People are asking why CCR5 as the mutation is not preventing a genetic disease it is preventing an infectious disease (HIV) that we have medicines to treat.

First of all, CRISPR is not great at making specific changes. As much as we herald its genome editing capability, CRISPR is actually just really effective in making pseudo-random mutations in genes. Scientists generally call this Non-Homologous End Joining or NHEJ. Usually, these mutations end up “knocking-out” the function of the gene. There are not many genes where making unknown mutations is useful. CCR5 just happens to be one of them. In CCR5 HIV resistance intervention primarily seeks to make any mutation after amino acid 168 to disrupt the loop region where HIV binds. This is easy to target and do.

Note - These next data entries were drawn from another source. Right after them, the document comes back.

-- ==== Sys2Proof/Machine/Folder.lean ====
section
/-! DEFINITION. The folder: FOLDW and FOLDP (40_fold.md R76, R77). -/

namespace Sys2Proof.Machine

/-- FOLDW (R76): one full word into `ST`; `SEQ_FOLD` unless the stream is open. -/
def execFoldw (data : Word64) (s : State) : Host.Outcome State Fault Refusal :=
  whenHeard s (if s.phase = .absorb then { s with st := foldw s.st data } else protocolError .seqFold s)

/-- FOLDP (R77): the tail padded with fill bytes into `ST`, nothing for `n = 0`; the stream is closed; `SEQ_FOLD` unless it
is open. -/
def execFoldp (n : BitVec 3) (data : Word64) (s : State) : Host.Outcome State Fault Refusal :=
  whenHeard s
    (if s.phase = .absorb then
      { s with st := if n = 0#3 then s.st else foldw s.st (paddedTail n data), phase := .closed }
    else protocolError .seqFold s)

end Sys2Proof.Machine
end

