-- ==== Sys2Proof/Machine/Step.lean ====
section
/-! DEFINITION. One step of the block, and placing a command word where the next step accepts it. -/

namespace Sys2Proof.Machine

/-- One step: Reset, DSTEP, an accepted command, or nothing (00_scope.md R10). -/
def step (s : State) : Host.Outcome State Fault Refusal := edgeStep s

/-- The host presents the table word `w` of `nbits` bits at the very next step. The block fetches nothing (20_memory.md R52):
a command is on the port or it is not. In DIFFUSE the word waits for the diffusion to end, as R110 says (log 6). -/
def State.withFetchWord (s : State) (nbits w : Nat) : State :=
  s.offer (BitVec.ofNat 72 (w % 2 ^ nbits))

end Sys2Proof.Machine
end

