theorem exec_fin_seqFin {s : State} (h : s.phase = .idle ∨ s.phase = .done) :
    exec .fin s = .next (protocolError .seqFin s) := by
  have hl : s.phase.listens = true ∧ ¬(s.phase = .absorb ∨ s.phase = .closed) := by
    rcases h with h | h <;> rw [h] <;> decide
  rw [exec_of_listens hl.1, effect, if_neg hl.2]

/-- The last DSTEP, and no other, ends the diffusion. -/
theorem dstep_phase (s : State) : (dstep s).phase = if s.ic = 7#3 ∧ s.oc = 7#4 then .done else s.phase := by
  rcases dstep_cases s with ⟨hic, e⟩ | ⟨hic, hoc, e⟩ | ⟨-, hoc, e⟩ <;> simp [*]

theorem exec_foldp_of_absorb {s : State} (h : s.phase = .absorb) (n : BitVec 3) (d : Word64) :
    exec (.foldp n d) s =
      .next { s with st := if n = 0#3 then s.st else foldw s.st (paddedTail n d), phase := .closed } := by
  rw [exec_of_listens (by rw [h]; rfl), effect, if_pos h]

/-- Settles O17: each kind of step; an accepted word by the next state of the command it performs. -/
theorem phaseTable : Obligations.PhaseTable := by
  intro s t ht
  refine ⟨fun hr => ?_, fun hr hp => ?_, fun ha => ⟨fun hf => ?_, fun hf hd => ?_, ?_⟩, fun hr hv hp => ?_⟩
  · rw [eq_stepNext ht, stepNext_of_reset hr, applyReset_phase]
  · rw [eq_stepNext ht, stepNext_diffuse_eq hr hp]
    exact (dstep_phase s).trans (by rw [hp])
  · rw [eq_stepNext ht, stepNext_of_accepts ha, acceptNext, if_neg (by simp [hf, Phase.listens])]
  · rw [step_of_illegal ha hf hd] at ht
    cases ht
    exact ⟨rfl, rfl⟩
  · obtain ⟨u, hu, hexec⟩ : ∃ u : State, u.phase = s.phase ∧ ∀ i, decode s.pins.cmd = .command i → exec i u = .next t :=
      ⟨{ s with inputs := s.inputs.tail }, rfl, fun i hd => (step_of_accepts ha hd).symm.trans ht⟩
    have hdiff : u.phase ≠ .diffuse := hu ▸ ((accepts_iff s).mp ha).2.2
    rw [← hu]
    refine ⟨fun hf hd => ?_, fun d hp hd => ?_, fun n d hp hd => ?_, fun d hp hd => ?_, fun n d hp hd => ?_,
      fun hp hd => ?_, fun hp hd => ?_⟩
    · cases (hexec _ hd).symm.trans (exec_init ((listens_iff u.phase).mpr ⟨hdiff, hf⟩))
      rfl
    · cases (hexec _ hd).symm.trans (exec_foldw_absorb hp d)
      exact hp
    · cases (hexec _ hd).symm.trans (exec_foldp_of_absorb hp n d)
      rfl
    · cases (hexec _ hd).symm.trans (exec_foldw_seqFold d hp)
      exact ⟨rfl, rfl⟩
    · cases (hexec _ hd).symm.trans (exec_foldp_seqFold n d hp)
      exact ⟨rfl, rfl⟩
    · cases (hexec _ hd).symm.trans (exec_fin hp)
      rfl
    · cases (hexec _ hd).symm.trans (exec_fin_seqFin hp)
      exact ⟨rfl, rfl⟩
  · rw [eq_stepNext ht, stepNext_of_quiet hr hv hp]

/-- In DIFFUSE without a reset, what is on the port reaches no register. -/
theorem stepNext_diffuse_withInputs {s : State} {e : PortSample} (hr : e.rst = false) (hp : s.phase = .diffuse)
    (rest : List PortSample) : ∃ l, stepNext { s with inputs := e :: rest } = { dstep s with inputs := l } := by
  rw [stepNext_diffuse_eq (s := { s with inputs := e :: rest }) hr hp, dstep_withInputs]
  exact ⟨_, rfl⟩

/-- Settles O31: in DIFFUSE a step is DSTEP on the registers, and the host's list keeps a word that waits. -/
theorem wordsWaitForTheDiffuser : Obligations.WordsWaitForTheDiffuser := by
  refine ⟨accepts_iff, fun s e e' rest t t' hp hr hr' ht ht' => ?_, fun s e rest t hp hr hv hh ht => ?_,
    fun s hr hv hp => by rw [step_eq, stepNext_of_quiet hr hv hp]⟩
  · obtain ⟨l, h⟩ := stepNext_diffuse_withInputs hr hp rest
    obtain ⟨l', h'⟩ := stepNext_diffuse_withInputs hr' hp rest
    rw [eq_stepNext ht, eq_stepNext ht', h, h']
  · have hwaits : State.wordWaits { s with inputs := e :: rest } = true := by
      simp [State.wordWaits, State.pins, State.cmdReady, hr, hv, hh, hp]
    rw [eq_stepNext ht, stepNext_inputs, State.advanceInputs_inputs, if_pos hwaits]

end Sys2Proof.Machine
end

section
/-! INIT and FIN in every phase (42_orchestrator.md R107, R108). -/

namespace Sys2Proof.Machine

theorem listens_iff_idle_absorb_closed_done (p : Phase) :
    p.listens = true ↔ p = .idle ∨ p = .absorb ∨ p = .closed ∨ p = .done := by
  cases p <;> decide

/-- What INIT leads to, in the phases that listen and in those that do not. -/
theorem exec_init_cases {s t : State} (h : exec .init s = .next t) :
    (s.phase.listens = true ∧ t = { s with st := Config.initialState, az := false, phase := .absorb }) ∨
    (s.phase.listens = false ∧ t = s) := by
  cases hl : s.phase.listens with
  | true =>
    rw [exec_init hl] at h
    cases h
    exact .inl ⟨rfl, rfl⟩
  | false =>
    rw [exec_eq, whenHeard_of_deaf _ hl] at h
    cases h
    exact .inr ⟨rfl, rfl⟩
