-- ==== Sys2Proof/Config.lean ====
section
/-! DEFINITION. What an implementation of the block fixes (spec/00_scope.md R6, R7), and the values
the spec leaves open, as constants without a body (R8, R16; spec/10_state.md R52; spec/20_memory.md
R83). Nothing in Lean can evaluate an opaque constant or prove a value of it. -/

namespace Sys2Proof.Config

/-- MAX_W: the largest encode input width (R6). -/
def maxW : Nat := 100
/-- MAX_H: the largest encode input height (R6). -/
def maxH : Nat := 100
/-- OUT_LONG: the long side of every decoded image, in pixels (R6). -/
def outLong : Nat := 32
/-- L_LIMIT_OPAQUE: L grid cells on the long axis without alpha (R6). -/
def lLimitOpaque : Nat := 7
/-- L_LIMIT_ALPHA: L grid cells on the long axis with alpha (R6). -/
def lLimitAlpha : Nat := 5
/-- PQ_GRID: both dimensions of the P and Q grids (R6). -/
def pqGrid : Nat := 3
/-- A_GRID: both dimensions of the A grid (R6). -/
def aGrid : Nat := 5
/-- MIN_GRID: the smallest L grid dimension used for the DCT and the scan (R6). -/
def minGrid : Nat := 3
/-- HEADER_BYTES: the header length without and with the alpha byte (R6, R103). -/
def headerBytes (hasAlpha : Bool) : Nat := if hasAlpha then 6 else 5
/-- ID_VALUE: the constant the ID register reads as (R7, R31). -/
def idValue : Word := 0x54480001

/-- WINDOW: the number of bytes the block decodes (R7, R70). -/
def windowSize : Nat := 0x20000
/-- The end of the register region: 15 words (R70). -/
def regsEnd : Nat := 0x3C
/-- The window offset of HASHBUF (R70). -/
def hashBase : Nat := 0x100
/-- HASHBUF_SIZE (R7). -/
def hashSize : Nat := 32
/-- The window offset of PIXOUT (R70). -/
def pixoutBase : Nat := 0x1000
/-- PIXOUT_SIZE (R7). -/
def pixoutSize : Nat := 4096
/-- The window offset of PIXIN (R70). -/
def pixinBase : Nat := 0x10000
/-- PIXIN_SIZE (R7). -/
def pixinSize : Nat := 40000

/-- P_COS, the cosine unit `cos32`: a total function of its operand alone (R8, R16).
FREE VALUE: its accuracy and algorithm are open (DESIGN CHOICE, safe: notes/assumptions/6.md). -/
opaque cos32 : F32 → F32

/-- P_LAT: the host bus cycles from the acceptance of a command to its completion, which may differ
between commands and between runs (R8, spec/70_reset_and_hazards.md R350).
FREE VALUE, one for each draw number; a latency below 1 is read as 1 (DESIGN CHOICE, safe:
notes/assumptions/3.md). -/
opaque pLat : Nat → Nat

/-- P_BASE divided by the window's size: the base address is a multiple of 0x20000 (R8, R70).
FREE VALUE (DESIGN CHOICE, safe: notes/assumptions/7.md). -/
opaque pBaseIndex : Nat

/-- P_BASE, the host address at which the block's window starts (R8, R70). -/
def pBase : Nat := pBaseIndex * windowSize

/-- What a byte of PIXIN, HASHBUF or PIXOUT reads as while it has not been written since reset
number `resets`, by its window offset (R52, R332; spec/93_implementation_defined.md U1).
FREE VALUE, "fixed once drawn until the next write" (DESIGN CHOICE, safe: notes/assumptions/4.md). -/
opaque unwrittenByte (resets : Nat) (addr : Nat) : Byte

/-- What a host read of a result location returns while BUSY = 1 (R83;
spec/93_implementation_defined.md U3). FREE VALUE, "a fresh draw per read" (DESIGN CHOICE, safe:
notes/assumptions/5.md). -/
opaque busyRead : Nat → Word

/-- What a host read outside the block's window returns: the platform answers it, not the block
(R70; spec/93_implementation_defined.md U18). FREE VALUE, one for each draw number (DESIGN
CHOICE, safe: notes/assumptions/7.md). -/
opaque outsideRead : Nat → Word

/-- Whether a host access outside the block's window gets an error response: the platform answers it,
not the block (R70; spec/93_implementation_defined.md U18; spec/60_exceptions.md R315). FREE VALUE, one
for each draw number (DESIGN CHOICE, safe: notes/assumptions/7.md). -/
opaque outsideError : Nat → Bool

/-- `fmax(a, b)` where an operand is NaN, for which spec/00_scope.md R17 states no result.
FREE VALUE, a function of the operands (DESIGN CHOICE, safe: notes/assumptions/9.md). -/
opaque fmaxNaN : F32 → F32 → F32

/-- What a name of a host program holds before the program reads into it, for which
spec/30_encoding.md R118 states no value. FREE VALUE (DESIGN CHOICE, safe: notes/assumptions/2.md). -/
opaque unsetName : Nat → Word

end Sys2Proof.Config
end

Second, CCR5 mutations have been well studied including with CRISPR. A search of google scholar shows 14 paper with CRISPR and CCR5 in the title a comparison with a favorite gene target, myostatin, which regulates muscle growth has 20 papers. You can find many papers on CCR5 and CRISPR it may be one of the most studied genes with CRISPR. This makes the CCR5 gene low hanging fruit, i.e. one that would require the least original work to target. If I were doing CRISPR embryo editing I probably would have chosen something similar or the same thing.

Queue  armchair  CRISPR experts coming out of the woodwork also, screaming about how so called off-target effects and CRISPR editing efficiency are terrible, ignoring the fact that Dr. He presented data on all of that and other scientists using the same method to target CCR5 have also. The beauty of this story is that it looks as if the experiment was actually really well thought out and executed with every precaution to protect the embryos and the babies they would become. I personally have never seen a CRISPR study that was so thorough and I sincerely welcome you to post if you have.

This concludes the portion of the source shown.